» **TASK DIRECTIONS**: Please determine how many lines of the material include the word "queue", and respond with nothing but that number.

» **THE DATA**:
# # # #
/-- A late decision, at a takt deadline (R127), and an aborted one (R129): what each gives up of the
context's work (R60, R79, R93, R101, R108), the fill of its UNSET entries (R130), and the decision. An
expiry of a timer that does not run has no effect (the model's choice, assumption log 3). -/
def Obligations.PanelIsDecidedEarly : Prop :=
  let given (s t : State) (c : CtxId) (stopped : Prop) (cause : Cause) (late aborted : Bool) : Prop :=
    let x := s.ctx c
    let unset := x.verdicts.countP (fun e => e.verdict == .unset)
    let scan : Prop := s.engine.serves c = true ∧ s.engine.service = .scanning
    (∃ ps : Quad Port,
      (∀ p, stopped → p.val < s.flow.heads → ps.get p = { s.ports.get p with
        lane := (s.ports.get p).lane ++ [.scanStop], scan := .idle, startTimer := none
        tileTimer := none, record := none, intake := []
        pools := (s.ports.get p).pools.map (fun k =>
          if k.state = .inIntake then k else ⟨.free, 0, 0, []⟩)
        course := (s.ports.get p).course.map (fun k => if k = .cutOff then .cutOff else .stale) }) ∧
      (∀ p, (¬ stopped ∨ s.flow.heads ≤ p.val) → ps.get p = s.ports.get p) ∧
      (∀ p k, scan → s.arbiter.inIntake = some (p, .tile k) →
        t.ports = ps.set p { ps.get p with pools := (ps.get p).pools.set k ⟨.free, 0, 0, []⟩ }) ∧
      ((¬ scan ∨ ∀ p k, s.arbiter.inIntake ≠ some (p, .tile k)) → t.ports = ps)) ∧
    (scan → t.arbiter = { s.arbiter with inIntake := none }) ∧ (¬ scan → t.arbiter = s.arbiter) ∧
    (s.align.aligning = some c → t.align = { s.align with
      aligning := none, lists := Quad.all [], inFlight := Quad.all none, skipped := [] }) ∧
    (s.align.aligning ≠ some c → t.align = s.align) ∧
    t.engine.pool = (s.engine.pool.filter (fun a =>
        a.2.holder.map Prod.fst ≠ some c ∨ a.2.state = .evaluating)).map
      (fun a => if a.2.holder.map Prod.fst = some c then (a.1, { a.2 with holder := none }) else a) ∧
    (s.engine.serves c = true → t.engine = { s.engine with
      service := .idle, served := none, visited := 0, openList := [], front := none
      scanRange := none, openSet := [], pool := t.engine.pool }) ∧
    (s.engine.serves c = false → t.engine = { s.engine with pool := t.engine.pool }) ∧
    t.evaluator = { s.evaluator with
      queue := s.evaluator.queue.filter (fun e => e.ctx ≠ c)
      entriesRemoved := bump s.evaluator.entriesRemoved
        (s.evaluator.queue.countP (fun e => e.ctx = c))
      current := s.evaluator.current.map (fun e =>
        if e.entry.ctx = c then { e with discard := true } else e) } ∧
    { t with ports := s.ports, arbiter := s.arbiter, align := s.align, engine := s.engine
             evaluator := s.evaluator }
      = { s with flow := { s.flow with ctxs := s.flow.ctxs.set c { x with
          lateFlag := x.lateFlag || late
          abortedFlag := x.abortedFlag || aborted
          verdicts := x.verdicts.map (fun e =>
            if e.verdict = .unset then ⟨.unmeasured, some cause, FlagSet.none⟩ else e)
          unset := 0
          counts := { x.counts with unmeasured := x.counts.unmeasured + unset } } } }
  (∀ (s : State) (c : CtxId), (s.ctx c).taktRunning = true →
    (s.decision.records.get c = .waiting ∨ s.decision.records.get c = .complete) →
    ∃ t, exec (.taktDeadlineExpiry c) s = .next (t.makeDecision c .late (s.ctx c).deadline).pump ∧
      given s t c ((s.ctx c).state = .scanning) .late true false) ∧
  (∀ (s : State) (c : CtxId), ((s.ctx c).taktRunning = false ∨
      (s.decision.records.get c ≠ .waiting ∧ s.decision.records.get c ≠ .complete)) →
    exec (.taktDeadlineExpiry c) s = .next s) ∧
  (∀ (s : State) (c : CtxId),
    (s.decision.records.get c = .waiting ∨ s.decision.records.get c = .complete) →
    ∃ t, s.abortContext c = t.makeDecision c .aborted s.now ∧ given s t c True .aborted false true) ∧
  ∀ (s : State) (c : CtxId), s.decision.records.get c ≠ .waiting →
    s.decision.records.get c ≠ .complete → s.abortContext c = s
# # # #
» **SOLUTION FOR THIS PROBLEM**: 2